The town of Strawberry Point was growing rapidly, and since many members of the congregation lived there, students at the Theological seminary conducted services for them. It was not until 1878, however, that 13 of these members organized the Emanuel congregation in Strawberry Point and called their own pastor, the Rev. E. Barkow. First services were held in a hall and then in the building of another denomination before the present building was erected in 1882 at a cost of $3000. The original building was 32X50 feet with a tower 85 feet high. In 1895 the bells were dedicated and soon thereafter the transepts and a chanceel were added to make room for the growing congregation. A pipe organ was installed in 1908 and the parsonage was built in 1917. In 1922 the church basement was enlarged and improved so that it could be used as a meeting place for the organizations.

In the past ten years many improvements have been made to the church property, including automatic oil heating systems for the church and parsonage, the church basement renovated, church kitchen modernized and the church redecorated. In commemoration of the 75th anniversary, a new pipe organ was installed at a cost of more than $8000. This year it was voted to purchase new pews and they are expected to be installed in August.

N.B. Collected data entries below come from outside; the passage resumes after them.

-- ==== Sys2Proof/Machine/Dispatch.lean ====
section
/-!
DEFINITION. One arm per command: the meaning of each row of spec/opcode_table.json.
-/
namespace Sys2Proof.Machine

open Host
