/-- Requests for memory and answers to the device's own (R379 to R381, R385, R387, R388, R400): MRD and MWR of a partner over this node's own memory,
MIRROR_WR of the twin; the response that a write waited for, the data of a read, and the promise of durability kept; time-outs; and the completion
cache's entries.
Where the spec leaves a choice open, it is the model's: log entries 22, 53 and 69. -/
def Obligations.MemoryRequests : Prop := ∀ (s : State) (p : Fin 8) (m : Msg) (u p' : Nat),
  let g : Seg := ⟨m.q2, m.length, 0, false⟩
  let a := m.q2 % 2 ^ 52
  let here (code : Nat) (wr : Bool) : Prop := s.Takes p (msgAs m code) u p' ∧ s.Sound ∧ s.shoots = [] ∧ s.isLocal g = true ∧
    s.outsideCarve a m.length = true ∧
    s.nxOwned (msgAs m code) = true ∧ (s.rightHolder (msgAs m code)).isSome = true ∧ (∀ d ∈ s.homeLines g, s.conflicts wr d = false) ∧
    ∀ x ∈ s.fab.live, x.1 ≠ reqKey m
  (here 0x01 false → Completes (.mrd p m u false) s fun t =>
    s.Answers t p' { s.respond m 0x31 Sts.ok with length := m.length, q3 := 0, data := s.bytes a m.length } ∧ t.mem = s.mem) ∧
  (here 0x02 true → m.q3 = 0 → s.panMirrored m.pan = false → s.panDurable m.pan = false →
    (∀ kv ∈ s.pans, ∀ v ∈ kv.2.undur, v.owner ≠ .nx s.fab.nextId) → Completes (.mwr p m u false) s fun t =>
    t.bytes a m.length = m.data.map (· % 256) ∧ (∀ b, b < a ∨ a + m.length ≤ b → t.byte b = s.byte b) ∧ s.Answers t p' (s.respond m 0x30 Sts.ok)) ∧
  (s.Arrives p (msgAs m 0x10) u p' → (s.pairOf (s.rd Csr.TWINCTL_port)).find? s.linkUp = some p' → s.Sound → s.outsideCarve a m.length = true →
    m.q3 = 0 → Completes (.mirrorWr p m u false) s fun t =>
    t.bytes a m.length = m.data.map (· % 256) ∧ (∀ b, b < a ∨ a + m.length ≤ b → t.byte b = s.byte b) ∧ s.Answers t p' (s.respond m 0x30 Sts.ok)) ∧
  (∀ (q : OutReq), s.outReq m.tag m.tagEpoch = some q →
    (∀ (id : Nat) (w : MirrorWait) (r : Msg), s.Gets p (msgAs m 0x30) → s.quiet = true → q.use = .mirror id → m.status = Sts.ok →
      s.fab.mirrors.find? (fun x => x.id == id) = some w → w = ⟨id, 1, some r, 0⟩ → s.hop r = .port p' r.route false → s.ringPort p' = false →
      vcOf r.code = 2 → Completes (.rsp p m u false) s fun t =>
        s.Answers t p' r ∧ t.outReq m.tag m.tagEpoch = none ∧ t.fab.mirrors = s.fab.mirrors.filter (fun x => x.id != id) ∧ t.mem = s.mem) ∧
    (∀ (id lo n : Nat), s.Gets p (msgAs m 0x31) → q.use = .wait id lo n false → m.status ≠ Sts.okDurable → m.accepted = false →
      Completes (.rspData p m u false) s fun t =>
        t = (((s.consume p 2).dropReq q).setWait id (fun w =>
          { w.take lo (maskPoison q.msg.q2 m.q3 (m.data.take q.msg.length)) with
            left := w.left - 1, stat := Sts.first w.stat m.status })).runWaits) ∧
    (∀ (qid pos : Nat) (e : Entry), s.Gets p (msgAs m 0x32) → s.quiet = true → q.use = .durable qid pos → (s.queue qid).ent pos = some e →
      Completes (.rspDur p m u false) s fun t =>
        t.outReq m.tag m.tagEpoch = none ∧ (t.queue qid).ent pos = some { e with durPos := e.durPos.map (· - 1) } ∧ t.mem = s.mem)) ∧
  (∀ (tag ep id lo n : Nat) (wr : Bool) (q : OutReq), s.outReq tag ep = some q → q.use = .wait id lo n wr → s.lattice = false →
    Completes (.nxReqTimeout tag ep) s fun t =>
      t = (((s.count (fabCtr 8)).dropReq q).setWait id (fun w => { w with left := w.left - 1, stat := Sts.first w.stat Sts.timeout })).runWaits) ∧
  (∀ key : Nat, s.quiet = true → Completes (.ccEntryExpire key) s fun t =>
    t.fab.cc = s.fab.cc.filter (fun e => !(e.key == key && e.rsp.isSome)) ∧ t.regs = s.regs ∧ t.mem = s.mem) ∧
  (∀ (h : CcHeld) (l : List CcHeld) (z : Msg),
    let v := { s with fab := { s.fab with ccWait := l, ccFull := false } }.wr Csr.FABSTAT_cc_wait (if l = [] then 0 else 1)
    s.fab.ccWait = h :: l → s.charge h.port h.msg (h.waited + subMod s.stamp h.since 64) = some z → isCached h.msg.code = true →
    (∀ e ∈ s.fab.cc, e.key ≠ reqKey h.msg) → Completes .ccEntryWaitDone s fun t =>
      t = ((v.consume h.port (vcOf h.msg.code)).perform h.port z h.act).runWaits)

/-- Fabric (R384, R389 to R398): a message for another place goes on with its life charged; holds are taken, reported and released; a node is marked
down or up at once; a congestion map is published.
Where the spec leaves a choice open, it is the model's: log entries 1 and 40. -/
def Obligations.FabricRouting : Prop := ∀ (s : State) (w : Writer) (p : Fin 8),
  let released (t : State) : Prop := t.rd Csr.FABSTAT_held = 0 ∧ t.rd Csr.FABSTAT_drained = 0 ∧ t.rd Csr.FABSTAT_drain_id = 0 ∧
    t.fab.drainPort = none ∧ t.mem = s.mem
  let commanded (b : List Nat) : Prop := s.portHears p = true ∧ s.quiet = true ∧ s.twinPort p = false ∧ s.fmPort p = true ∧ ctrlField b 1 2 < 2 ^ 16
  (∀ (i : Instr) (m : Msg) (u q r x : Nat), i ∈ [Instr.messageForward p m u false, .partnerMessageForward p m u false] →
    s.portHears p = true → s.quiet = true → (m.dstNode = s.nodeId → m.dstPartner = true) → (m.dstPartner = true → vcOf m.code ≠ 1) →
    (if s.lattice then s.nodeNamed m.dstNode = true else m.dstNode = s.nodeId) → s.hop m = .port q r false →
    lifeAfter m.life (u + s.flight p m + s.rd (Csr.LINKRTT_rtt_ns q) / 2) 1 = some x →
    (s.ringPort q = true → m.srcNode ≠ s.nodeId ∧ s.ringRoom q (vcOf m.code) false m = true ∧ (m.isReq = false ∨ m.mark = true)) →
    Completes i s fun t =>
      t.txQueue q (vcOf m.code) = s.txQueue q (vcOf m.code) ++ [{ m with life := x, route := r }] ∧ t.coh = s.coh ∧ t.mem = s.mem) ∧
  (∀ b : List Nat, commanded b → Completes (.drainHold p b) s fun t =>
    t.on Csr.FABSTAT_held = true ∧ t.rd Csr.FABSTAT_drain_id = ctrlField b 1 2 ∧ t.fab.drainPort = some p.val ∧ t.mem = s.mem) ∧
  (∀ b : List Nat, commanded b → s.on Csr.FABSTAT_held = true → s.rd Csr.FABSTAT_drain_id = ctrlField b 1 2 →
    Completes (.drainRelease p b) s released) ∧
  (∀ id : BitVec 16, s.Reaches w 0x5018 (1 + id.toNat * 2 ^ 16) → Completes (.fabcmdHold w id) s fun t =>
    t.on Csr.FABSTAT_held = true ∧ t.rd Csr.FABSTAT_drain_id = id.toNat ∧ t.mem = s.mem) ∧
  (s.Reaches w 0x5018 2 → s.on Csr.FABSTAT_held = true → Completes (.fabcmdRelease w) s released) ∧
  (s.on Csr.FABSTAT_held = true → Completes .drainHoldTimeout s released) ∧
  (s.on Csr.FABSTAT_held = true → s.on Csr.FABSTAT_drained = false → s.fabEmpty = true → Completes .fabDrained s fun t =>
    t.rd Csr.FABSTAT_drained = 1 ∧ s.keepsRegs t [0x5020] ∧ t.fab = s.fab ∧ t.mem = s.mem) ∧
  (∀ b : List Nat, commanded b → Completes (.nodeState p b) s fun t =>
    t.on (Csr.ROUTE_down (bitsOf (ctrlField b 1 2) 0 12)) = !bitOf (ctrlField b 3 1) 0 ∧ t.mem = s.mem) ∧
  (∀ (n : Fin 4096) (down : Bool),
    s.Reaches w (0x40000 + 8 * n.val) (setBits (s.readWord (0x40000 + 8 * n.val)) 9 1 (if down then 1 else 0)) →
    Completes (.routeDownWrite w n down) s fun t => t.on (Csr.ROUTE_down n) = down ∧ t.mem = s.mem) ∧
  Completes .congestionMap s fun t =>
    (match t.fab.map with
      | none => False
      | some m => m.seq = s.fab.mapSeq ∧ m.start = s.fab.mapStart ∧ m.len = subMod s.stamp s.fab.mapStart 64 ∧
        (∀ q : Fin 8, (m.ports[q.val]?).map (·.state) = some (s.link q)) ∧
        (∀ k : Fin 16, (m.stalls[k.val]?).map (·.waiting) = some (s.entriesWaiting k))) ∧
    t.fab = { s.fab with map := t.fab.map, mapSeq := (s.fab.mapSeq + 1) % 2 ^ 32, mapStart := s.stamp } ∧ t.regs = s.regs ∧ t.mem = s.mem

St. Sebald Church Erected in 1867

Going back to the mother congregation, the present church building at St. Sebald was erected in 1867. Prior to that time one building served as a parsonage and a church building with the church bell hung on a large oak tree. The present parsonage was erected in 1878 and modernized in the late 1930's.

In the 50th anniversary year of the church in 1903, the steeple, towering nearly 100 feet in the sky, was added and a large clear-toned bell weighing nearly a ton was hung in the spire. In 1928 a pipe organ was dedicated and in 1937 a wood buring furnace was installed replacing the old heating stoves. The church interior was finished with Nu-Wood in 1941 with funds left by a member of the congregation. It was on Christmas Eve in 1943 that electric lights were first used for an evening service in historic St. Sebald.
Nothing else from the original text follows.